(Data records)

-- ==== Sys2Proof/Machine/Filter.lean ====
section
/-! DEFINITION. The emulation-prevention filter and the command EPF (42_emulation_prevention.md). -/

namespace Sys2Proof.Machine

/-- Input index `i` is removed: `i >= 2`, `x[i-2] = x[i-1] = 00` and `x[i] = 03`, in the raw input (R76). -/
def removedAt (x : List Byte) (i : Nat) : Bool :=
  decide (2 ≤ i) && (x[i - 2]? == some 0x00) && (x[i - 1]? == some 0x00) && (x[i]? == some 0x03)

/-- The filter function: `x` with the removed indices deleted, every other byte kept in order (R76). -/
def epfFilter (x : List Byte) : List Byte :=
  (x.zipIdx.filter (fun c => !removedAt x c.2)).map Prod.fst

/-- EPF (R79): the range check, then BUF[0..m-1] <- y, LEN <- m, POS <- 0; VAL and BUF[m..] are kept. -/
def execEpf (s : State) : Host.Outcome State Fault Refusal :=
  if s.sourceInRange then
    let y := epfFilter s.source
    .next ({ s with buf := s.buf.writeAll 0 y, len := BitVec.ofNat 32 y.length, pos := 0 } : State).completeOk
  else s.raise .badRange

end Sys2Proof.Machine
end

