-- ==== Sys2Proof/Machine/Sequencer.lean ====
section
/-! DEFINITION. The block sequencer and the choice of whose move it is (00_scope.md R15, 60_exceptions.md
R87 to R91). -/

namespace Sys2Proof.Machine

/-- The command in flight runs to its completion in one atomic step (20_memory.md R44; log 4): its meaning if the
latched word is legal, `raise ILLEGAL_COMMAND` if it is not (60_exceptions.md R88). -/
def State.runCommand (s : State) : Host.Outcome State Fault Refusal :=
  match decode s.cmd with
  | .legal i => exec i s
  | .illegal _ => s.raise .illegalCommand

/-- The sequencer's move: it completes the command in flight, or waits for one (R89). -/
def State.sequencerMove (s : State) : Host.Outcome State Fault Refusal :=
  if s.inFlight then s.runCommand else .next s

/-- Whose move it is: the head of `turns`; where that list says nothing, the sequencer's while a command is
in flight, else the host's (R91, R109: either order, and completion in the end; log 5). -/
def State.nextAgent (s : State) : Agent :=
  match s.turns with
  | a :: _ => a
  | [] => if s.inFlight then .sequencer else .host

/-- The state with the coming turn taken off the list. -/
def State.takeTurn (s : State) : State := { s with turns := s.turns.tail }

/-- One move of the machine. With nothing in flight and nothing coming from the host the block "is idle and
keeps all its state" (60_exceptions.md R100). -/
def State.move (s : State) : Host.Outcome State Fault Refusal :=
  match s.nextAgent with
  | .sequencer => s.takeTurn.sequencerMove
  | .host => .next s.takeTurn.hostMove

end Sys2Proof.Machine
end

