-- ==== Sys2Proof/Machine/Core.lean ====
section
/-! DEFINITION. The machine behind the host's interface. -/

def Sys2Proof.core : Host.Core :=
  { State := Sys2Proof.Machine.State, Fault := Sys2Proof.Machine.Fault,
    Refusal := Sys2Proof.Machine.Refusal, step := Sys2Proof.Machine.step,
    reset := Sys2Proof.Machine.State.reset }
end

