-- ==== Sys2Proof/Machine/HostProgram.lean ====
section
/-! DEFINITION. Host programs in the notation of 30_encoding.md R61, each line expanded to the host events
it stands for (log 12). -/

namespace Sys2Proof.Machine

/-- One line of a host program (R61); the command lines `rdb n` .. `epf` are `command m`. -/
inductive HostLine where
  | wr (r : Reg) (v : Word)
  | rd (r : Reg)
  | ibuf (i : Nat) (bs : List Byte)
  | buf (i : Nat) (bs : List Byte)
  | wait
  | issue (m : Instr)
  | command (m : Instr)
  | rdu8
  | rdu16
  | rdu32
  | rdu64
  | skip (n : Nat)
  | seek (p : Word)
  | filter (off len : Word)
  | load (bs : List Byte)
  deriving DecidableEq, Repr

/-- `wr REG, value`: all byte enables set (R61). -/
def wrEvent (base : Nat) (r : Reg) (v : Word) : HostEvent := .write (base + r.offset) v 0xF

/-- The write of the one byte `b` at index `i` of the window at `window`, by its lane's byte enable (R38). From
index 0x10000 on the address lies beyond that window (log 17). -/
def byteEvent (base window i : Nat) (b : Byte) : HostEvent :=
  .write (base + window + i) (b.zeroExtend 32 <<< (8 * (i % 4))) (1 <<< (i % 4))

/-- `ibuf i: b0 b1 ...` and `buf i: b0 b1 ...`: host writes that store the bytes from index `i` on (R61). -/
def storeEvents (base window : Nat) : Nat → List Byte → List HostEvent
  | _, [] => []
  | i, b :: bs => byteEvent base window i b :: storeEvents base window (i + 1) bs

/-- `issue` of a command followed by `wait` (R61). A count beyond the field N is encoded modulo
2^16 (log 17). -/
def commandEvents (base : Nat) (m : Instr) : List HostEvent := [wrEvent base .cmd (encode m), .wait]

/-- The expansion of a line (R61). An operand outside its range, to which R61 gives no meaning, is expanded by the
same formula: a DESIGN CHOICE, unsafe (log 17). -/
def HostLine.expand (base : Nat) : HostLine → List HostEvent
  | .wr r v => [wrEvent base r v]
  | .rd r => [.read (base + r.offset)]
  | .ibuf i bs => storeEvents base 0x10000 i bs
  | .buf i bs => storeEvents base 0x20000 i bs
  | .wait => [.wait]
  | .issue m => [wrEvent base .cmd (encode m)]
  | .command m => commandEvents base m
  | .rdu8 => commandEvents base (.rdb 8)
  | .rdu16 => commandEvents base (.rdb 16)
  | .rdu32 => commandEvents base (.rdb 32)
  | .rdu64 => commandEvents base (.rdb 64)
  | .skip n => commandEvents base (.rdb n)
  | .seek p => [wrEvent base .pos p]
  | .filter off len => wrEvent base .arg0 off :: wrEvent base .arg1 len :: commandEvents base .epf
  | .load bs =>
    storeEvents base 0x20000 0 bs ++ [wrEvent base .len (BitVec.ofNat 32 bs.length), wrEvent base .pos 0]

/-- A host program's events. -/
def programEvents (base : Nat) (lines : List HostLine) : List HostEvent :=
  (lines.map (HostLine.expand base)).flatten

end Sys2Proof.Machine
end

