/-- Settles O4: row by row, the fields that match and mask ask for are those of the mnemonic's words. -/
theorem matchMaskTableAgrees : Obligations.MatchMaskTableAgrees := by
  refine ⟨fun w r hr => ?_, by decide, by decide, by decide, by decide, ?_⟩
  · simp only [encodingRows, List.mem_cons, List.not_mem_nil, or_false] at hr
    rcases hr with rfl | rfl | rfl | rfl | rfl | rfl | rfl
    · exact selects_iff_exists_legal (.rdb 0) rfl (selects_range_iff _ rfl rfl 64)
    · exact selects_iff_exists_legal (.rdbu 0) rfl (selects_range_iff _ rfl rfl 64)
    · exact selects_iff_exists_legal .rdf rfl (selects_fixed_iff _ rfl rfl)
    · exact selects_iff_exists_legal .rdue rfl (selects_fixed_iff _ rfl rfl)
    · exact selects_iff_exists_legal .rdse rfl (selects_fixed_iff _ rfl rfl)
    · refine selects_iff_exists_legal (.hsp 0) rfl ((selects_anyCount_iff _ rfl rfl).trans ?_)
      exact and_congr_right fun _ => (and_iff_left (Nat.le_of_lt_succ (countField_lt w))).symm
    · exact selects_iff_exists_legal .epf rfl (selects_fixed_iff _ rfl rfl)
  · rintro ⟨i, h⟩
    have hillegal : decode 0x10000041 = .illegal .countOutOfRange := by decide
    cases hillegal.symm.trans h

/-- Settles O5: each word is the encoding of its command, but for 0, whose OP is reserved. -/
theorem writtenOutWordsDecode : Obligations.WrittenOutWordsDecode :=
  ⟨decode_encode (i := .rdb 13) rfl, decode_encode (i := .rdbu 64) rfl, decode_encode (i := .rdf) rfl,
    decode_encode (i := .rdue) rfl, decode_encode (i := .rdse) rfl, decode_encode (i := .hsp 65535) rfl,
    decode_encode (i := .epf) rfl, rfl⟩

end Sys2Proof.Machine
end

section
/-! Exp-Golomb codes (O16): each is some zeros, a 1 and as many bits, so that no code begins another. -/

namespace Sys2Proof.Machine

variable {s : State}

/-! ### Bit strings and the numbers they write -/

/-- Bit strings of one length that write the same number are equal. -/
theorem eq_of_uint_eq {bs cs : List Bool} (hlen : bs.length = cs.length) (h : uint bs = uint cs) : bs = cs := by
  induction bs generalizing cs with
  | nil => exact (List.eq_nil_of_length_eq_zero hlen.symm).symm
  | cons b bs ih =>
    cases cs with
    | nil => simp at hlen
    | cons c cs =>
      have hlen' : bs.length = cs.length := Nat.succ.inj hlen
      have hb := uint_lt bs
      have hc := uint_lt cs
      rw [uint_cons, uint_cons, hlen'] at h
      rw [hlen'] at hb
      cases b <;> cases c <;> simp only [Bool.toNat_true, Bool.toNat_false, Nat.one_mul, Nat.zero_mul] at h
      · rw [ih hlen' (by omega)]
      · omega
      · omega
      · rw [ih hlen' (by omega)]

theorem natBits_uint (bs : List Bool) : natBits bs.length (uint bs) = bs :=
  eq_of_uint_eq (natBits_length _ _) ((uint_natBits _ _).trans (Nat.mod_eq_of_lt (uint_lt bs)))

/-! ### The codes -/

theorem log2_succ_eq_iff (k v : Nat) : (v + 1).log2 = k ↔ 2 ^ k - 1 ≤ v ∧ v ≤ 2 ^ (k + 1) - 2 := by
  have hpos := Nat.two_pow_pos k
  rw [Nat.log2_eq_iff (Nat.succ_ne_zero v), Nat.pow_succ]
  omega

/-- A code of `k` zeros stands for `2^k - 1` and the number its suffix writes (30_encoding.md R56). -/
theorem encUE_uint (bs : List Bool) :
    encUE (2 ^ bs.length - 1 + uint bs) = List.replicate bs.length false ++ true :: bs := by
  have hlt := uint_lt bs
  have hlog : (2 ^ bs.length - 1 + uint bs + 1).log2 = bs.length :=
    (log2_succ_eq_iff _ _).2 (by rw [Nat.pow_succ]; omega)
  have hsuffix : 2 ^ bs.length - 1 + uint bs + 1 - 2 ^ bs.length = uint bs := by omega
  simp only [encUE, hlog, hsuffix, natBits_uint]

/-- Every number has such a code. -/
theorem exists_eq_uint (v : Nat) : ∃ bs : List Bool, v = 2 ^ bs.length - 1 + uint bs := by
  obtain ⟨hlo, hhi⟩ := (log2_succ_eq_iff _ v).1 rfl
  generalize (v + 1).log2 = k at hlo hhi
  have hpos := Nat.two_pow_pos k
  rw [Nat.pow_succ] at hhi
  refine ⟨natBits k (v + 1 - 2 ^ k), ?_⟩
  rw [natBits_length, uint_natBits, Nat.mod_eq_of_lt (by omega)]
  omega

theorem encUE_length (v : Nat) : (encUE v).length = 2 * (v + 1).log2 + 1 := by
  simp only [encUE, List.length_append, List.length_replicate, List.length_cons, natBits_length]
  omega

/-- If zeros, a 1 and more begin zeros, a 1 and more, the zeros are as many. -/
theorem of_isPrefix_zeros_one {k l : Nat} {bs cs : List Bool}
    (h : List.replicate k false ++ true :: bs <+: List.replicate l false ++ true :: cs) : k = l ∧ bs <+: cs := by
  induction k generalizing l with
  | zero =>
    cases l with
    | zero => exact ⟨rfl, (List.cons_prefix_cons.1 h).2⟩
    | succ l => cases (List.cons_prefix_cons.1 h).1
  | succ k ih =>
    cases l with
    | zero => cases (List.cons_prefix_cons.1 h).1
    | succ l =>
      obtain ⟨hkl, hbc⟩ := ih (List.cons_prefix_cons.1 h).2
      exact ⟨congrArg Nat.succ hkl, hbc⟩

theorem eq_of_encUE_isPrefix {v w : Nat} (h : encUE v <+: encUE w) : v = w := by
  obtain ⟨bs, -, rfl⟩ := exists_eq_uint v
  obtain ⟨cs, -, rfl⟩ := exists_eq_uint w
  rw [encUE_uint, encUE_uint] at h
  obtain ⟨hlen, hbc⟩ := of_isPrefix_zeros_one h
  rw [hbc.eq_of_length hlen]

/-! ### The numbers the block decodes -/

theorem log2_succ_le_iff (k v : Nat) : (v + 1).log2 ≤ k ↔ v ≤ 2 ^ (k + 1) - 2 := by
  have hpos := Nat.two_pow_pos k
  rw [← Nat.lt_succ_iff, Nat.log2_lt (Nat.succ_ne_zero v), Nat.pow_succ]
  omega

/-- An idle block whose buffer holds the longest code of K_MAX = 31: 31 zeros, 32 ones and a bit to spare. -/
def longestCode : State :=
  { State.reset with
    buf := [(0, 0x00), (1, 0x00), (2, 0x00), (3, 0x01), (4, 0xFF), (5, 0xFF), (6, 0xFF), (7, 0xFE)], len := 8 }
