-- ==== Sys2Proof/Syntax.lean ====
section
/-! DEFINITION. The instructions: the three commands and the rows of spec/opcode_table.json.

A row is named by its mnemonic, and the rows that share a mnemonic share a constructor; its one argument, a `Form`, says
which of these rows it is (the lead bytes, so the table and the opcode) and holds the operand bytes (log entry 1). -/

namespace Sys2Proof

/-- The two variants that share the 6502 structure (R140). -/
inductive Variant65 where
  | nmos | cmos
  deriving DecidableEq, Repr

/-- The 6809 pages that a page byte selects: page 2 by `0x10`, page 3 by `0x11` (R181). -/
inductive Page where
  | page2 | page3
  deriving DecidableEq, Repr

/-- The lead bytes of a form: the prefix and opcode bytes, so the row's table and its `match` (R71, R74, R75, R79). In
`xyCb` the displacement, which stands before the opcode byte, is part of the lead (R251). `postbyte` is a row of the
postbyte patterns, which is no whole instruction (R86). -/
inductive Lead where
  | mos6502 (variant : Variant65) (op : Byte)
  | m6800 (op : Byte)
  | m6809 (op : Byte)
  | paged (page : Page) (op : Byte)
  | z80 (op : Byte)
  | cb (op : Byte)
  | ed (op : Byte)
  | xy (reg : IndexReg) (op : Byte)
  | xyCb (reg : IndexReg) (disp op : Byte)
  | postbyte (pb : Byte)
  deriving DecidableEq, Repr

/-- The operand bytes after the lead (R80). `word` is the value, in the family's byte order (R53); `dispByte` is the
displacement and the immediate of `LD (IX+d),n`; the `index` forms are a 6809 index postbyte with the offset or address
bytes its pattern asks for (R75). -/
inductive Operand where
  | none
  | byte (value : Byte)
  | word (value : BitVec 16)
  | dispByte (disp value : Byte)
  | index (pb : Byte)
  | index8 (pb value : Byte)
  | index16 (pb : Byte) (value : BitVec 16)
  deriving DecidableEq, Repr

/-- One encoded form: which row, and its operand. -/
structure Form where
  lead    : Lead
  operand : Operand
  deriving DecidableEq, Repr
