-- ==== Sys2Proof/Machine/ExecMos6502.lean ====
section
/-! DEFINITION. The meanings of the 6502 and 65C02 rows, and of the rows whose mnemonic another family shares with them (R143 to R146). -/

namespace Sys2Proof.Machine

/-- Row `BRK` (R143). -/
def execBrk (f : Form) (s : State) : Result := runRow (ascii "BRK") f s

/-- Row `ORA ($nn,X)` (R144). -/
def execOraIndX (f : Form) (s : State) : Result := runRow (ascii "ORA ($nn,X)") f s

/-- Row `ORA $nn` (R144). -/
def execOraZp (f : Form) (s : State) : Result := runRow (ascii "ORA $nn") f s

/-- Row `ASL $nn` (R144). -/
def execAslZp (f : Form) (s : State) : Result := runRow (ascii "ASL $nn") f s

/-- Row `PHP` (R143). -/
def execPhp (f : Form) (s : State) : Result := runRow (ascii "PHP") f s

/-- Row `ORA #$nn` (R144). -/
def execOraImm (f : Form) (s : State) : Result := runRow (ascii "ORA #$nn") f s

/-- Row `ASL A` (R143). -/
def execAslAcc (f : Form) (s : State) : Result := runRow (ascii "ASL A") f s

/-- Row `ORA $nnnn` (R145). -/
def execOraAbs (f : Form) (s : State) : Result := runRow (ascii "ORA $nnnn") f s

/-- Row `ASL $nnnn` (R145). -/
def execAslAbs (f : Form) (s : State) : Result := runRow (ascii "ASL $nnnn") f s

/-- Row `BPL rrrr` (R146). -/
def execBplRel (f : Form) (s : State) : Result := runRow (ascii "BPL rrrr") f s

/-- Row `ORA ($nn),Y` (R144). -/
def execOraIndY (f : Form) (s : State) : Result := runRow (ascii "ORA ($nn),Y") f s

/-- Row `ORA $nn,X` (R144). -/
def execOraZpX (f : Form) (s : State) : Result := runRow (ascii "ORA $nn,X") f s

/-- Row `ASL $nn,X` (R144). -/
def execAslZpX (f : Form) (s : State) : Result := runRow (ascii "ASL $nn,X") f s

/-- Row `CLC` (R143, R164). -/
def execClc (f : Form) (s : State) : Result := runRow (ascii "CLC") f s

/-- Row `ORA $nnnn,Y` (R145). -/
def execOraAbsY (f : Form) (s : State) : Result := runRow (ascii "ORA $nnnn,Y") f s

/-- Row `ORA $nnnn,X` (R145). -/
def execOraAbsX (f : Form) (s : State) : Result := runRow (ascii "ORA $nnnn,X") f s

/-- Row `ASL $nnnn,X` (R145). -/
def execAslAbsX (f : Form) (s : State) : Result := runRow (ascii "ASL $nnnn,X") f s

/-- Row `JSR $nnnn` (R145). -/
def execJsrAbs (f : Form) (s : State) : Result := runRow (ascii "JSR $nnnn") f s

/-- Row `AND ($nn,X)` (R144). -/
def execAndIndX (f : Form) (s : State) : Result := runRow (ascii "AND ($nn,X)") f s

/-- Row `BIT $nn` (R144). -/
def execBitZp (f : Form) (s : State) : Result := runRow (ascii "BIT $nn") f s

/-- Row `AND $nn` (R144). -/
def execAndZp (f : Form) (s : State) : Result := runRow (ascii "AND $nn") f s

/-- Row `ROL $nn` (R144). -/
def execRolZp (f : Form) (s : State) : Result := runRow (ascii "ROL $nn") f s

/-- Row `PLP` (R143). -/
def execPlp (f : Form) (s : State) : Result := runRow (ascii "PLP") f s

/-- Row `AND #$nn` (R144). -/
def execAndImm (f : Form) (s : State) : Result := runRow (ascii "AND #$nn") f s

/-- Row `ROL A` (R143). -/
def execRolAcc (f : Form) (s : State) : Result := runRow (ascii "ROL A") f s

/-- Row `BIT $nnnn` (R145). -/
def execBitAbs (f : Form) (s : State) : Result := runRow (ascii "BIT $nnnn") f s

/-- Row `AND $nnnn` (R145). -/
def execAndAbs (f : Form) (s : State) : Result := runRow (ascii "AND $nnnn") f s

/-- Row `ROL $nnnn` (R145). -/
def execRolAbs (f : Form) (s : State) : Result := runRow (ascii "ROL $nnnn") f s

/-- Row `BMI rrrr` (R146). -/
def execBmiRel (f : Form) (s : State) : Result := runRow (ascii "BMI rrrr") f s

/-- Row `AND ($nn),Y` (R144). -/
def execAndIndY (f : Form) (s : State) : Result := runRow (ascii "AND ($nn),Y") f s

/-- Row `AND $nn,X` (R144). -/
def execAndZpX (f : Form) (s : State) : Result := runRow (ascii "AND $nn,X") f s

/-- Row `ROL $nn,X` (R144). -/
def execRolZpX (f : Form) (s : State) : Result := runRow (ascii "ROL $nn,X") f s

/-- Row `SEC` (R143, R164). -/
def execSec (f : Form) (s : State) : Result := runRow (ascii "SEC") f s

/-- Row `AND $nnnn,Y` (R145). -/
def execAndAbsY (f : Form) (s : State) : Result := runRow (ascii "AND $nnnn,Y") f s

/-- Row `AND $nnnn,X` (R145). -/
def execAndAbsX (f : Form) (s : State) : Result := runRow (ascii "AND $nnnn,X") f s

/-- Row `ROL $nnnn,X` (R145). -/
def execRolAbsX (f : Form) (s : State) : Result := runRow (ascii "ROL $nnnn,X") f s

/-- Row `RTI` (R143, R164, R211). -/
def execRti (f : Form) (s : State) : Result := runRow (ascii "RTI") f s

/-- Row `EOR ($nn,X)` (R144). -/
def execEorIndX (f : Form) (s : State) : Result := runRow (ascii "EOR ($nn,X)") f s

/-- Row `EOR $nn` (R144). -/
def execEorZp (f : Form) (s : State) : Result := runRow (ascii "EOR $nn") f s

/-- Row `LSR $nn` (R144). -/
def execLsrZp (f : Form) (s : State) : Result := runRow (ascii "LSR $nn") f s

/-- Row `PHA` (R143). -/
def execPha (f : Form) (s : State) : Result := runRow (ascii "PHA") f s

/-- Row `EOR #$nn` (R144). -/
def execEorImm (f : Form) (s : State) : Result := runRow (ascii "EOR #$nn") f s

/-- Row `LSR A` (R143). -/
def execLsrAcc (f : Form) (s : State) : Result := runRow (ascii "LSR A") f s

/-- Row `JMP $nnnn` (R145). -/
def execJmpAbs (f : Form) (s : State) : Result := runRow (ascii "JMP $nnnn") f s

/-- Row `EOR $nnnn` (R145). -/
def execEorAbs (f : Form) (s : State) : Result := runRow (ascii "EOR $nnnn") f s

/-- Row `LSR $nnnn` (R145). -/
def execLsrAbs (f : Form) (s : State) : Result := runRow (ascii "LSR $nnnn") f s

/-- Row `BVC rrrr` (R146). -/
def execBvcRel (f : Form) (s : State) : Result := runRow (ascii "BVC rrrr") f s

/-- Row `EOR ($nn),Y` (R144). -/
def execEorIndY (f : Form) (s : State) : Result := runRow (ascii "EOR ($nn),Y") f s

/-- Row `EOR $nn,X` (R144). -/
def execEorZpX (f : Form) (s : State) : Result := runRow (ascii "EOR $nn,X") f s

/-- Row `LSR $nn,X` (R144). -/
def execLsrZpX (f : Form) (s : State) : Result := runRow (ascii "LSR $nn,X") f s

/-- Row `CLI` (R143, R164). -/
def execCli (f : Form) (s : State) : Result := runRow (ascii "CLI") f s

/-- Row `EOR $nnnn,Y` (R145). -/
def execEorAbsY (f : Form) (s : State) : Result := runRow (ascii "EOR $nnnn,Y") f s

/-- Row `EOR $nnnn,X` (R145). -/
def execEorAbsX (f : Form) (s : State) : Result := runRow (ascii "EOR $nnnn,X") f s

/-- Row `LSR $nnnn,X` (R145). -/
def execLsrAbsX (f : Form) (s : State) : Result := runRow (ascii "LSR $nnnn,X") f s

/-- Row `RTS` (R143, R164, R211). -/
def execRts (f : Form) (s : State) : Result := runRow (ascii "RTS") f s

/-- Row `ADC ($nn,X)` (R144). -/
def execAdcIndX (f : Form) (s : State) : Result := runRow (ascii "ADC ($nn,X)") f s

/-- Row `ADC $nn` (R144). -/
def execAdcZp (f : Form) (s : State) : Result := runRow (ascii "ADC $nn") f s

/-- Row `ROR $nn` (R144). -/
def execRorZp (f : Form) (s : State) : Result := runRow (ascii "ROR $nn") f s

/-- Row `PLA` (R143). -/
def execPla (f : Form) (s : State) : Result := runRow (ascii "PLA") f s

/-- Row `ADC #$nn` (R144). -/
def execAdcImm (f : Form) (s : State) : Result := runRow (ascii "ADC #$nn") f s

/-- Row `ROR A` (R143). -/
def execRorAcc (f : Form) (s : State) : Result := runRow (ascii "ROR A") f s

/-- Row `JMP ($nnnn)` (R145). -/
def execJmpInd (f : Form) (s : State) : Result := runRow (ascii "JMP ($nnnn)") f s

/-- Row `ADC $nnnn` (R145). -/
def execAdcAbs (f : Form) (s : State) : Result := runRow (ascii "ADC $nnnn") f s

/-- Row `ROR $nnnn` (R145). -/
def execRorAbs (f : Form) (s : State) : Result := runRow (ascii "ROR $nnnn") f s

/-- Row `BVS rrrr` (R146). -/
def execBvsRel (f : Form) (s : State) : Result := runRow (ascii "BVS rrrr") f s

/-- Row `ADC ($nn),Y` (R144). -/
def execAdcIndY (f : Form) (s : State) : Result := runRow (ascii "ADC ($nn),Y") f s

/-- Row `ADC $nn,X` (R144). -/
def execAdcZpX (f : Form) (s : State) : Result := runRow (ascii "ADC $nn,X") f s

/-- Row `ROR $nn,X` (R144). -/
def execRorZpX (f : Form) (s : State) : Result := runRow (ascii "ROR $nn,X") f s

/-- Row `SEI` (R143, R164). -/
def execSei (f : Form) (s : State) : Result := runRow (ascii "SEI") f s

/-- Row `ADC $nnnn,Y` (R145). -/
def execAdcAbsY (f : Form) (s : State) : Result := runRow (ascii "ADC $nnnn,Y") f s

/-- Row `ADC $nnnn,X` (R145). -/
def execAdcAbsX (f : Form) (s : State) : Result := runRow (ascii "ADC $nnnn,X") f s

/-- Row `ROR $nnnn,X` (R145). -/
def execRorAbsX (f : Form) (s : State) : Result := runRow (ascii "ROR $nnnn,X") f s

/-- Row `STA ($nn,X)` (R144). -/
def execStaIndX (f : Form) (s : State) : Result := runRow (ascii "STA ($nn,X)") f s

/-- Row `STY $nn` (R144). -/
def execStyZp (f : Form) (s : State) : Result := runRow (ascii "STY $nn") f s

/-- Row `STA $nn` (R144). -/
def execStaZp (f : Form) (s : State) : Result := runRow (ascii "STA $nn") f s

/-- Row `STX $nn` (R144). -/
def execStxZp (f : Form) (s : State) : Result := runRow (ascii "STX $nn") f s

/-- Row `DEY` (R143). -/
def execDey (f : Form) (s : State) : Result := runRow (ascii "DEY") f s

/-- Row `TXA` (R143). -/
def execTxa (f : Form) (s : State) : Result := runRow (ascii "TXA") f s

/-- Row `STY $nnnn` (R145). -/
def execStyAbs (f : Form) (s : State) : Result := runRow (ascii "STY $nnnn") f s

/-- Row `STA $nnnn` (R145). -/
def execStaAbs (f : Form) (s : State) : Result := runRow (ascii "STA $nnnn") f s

**REQUIREMENT**. Take each line above that contains "expanded" and copy it out.

**SOLUTION TO THIS PROBLEM**.
/-! DEFINITION. Host programs in the notation of 30_encoding.md R61, each line expanded to the host events
/-- The expansion of a line (R61). An operand outside its range, to which R61 gives no meaning, is expanded by the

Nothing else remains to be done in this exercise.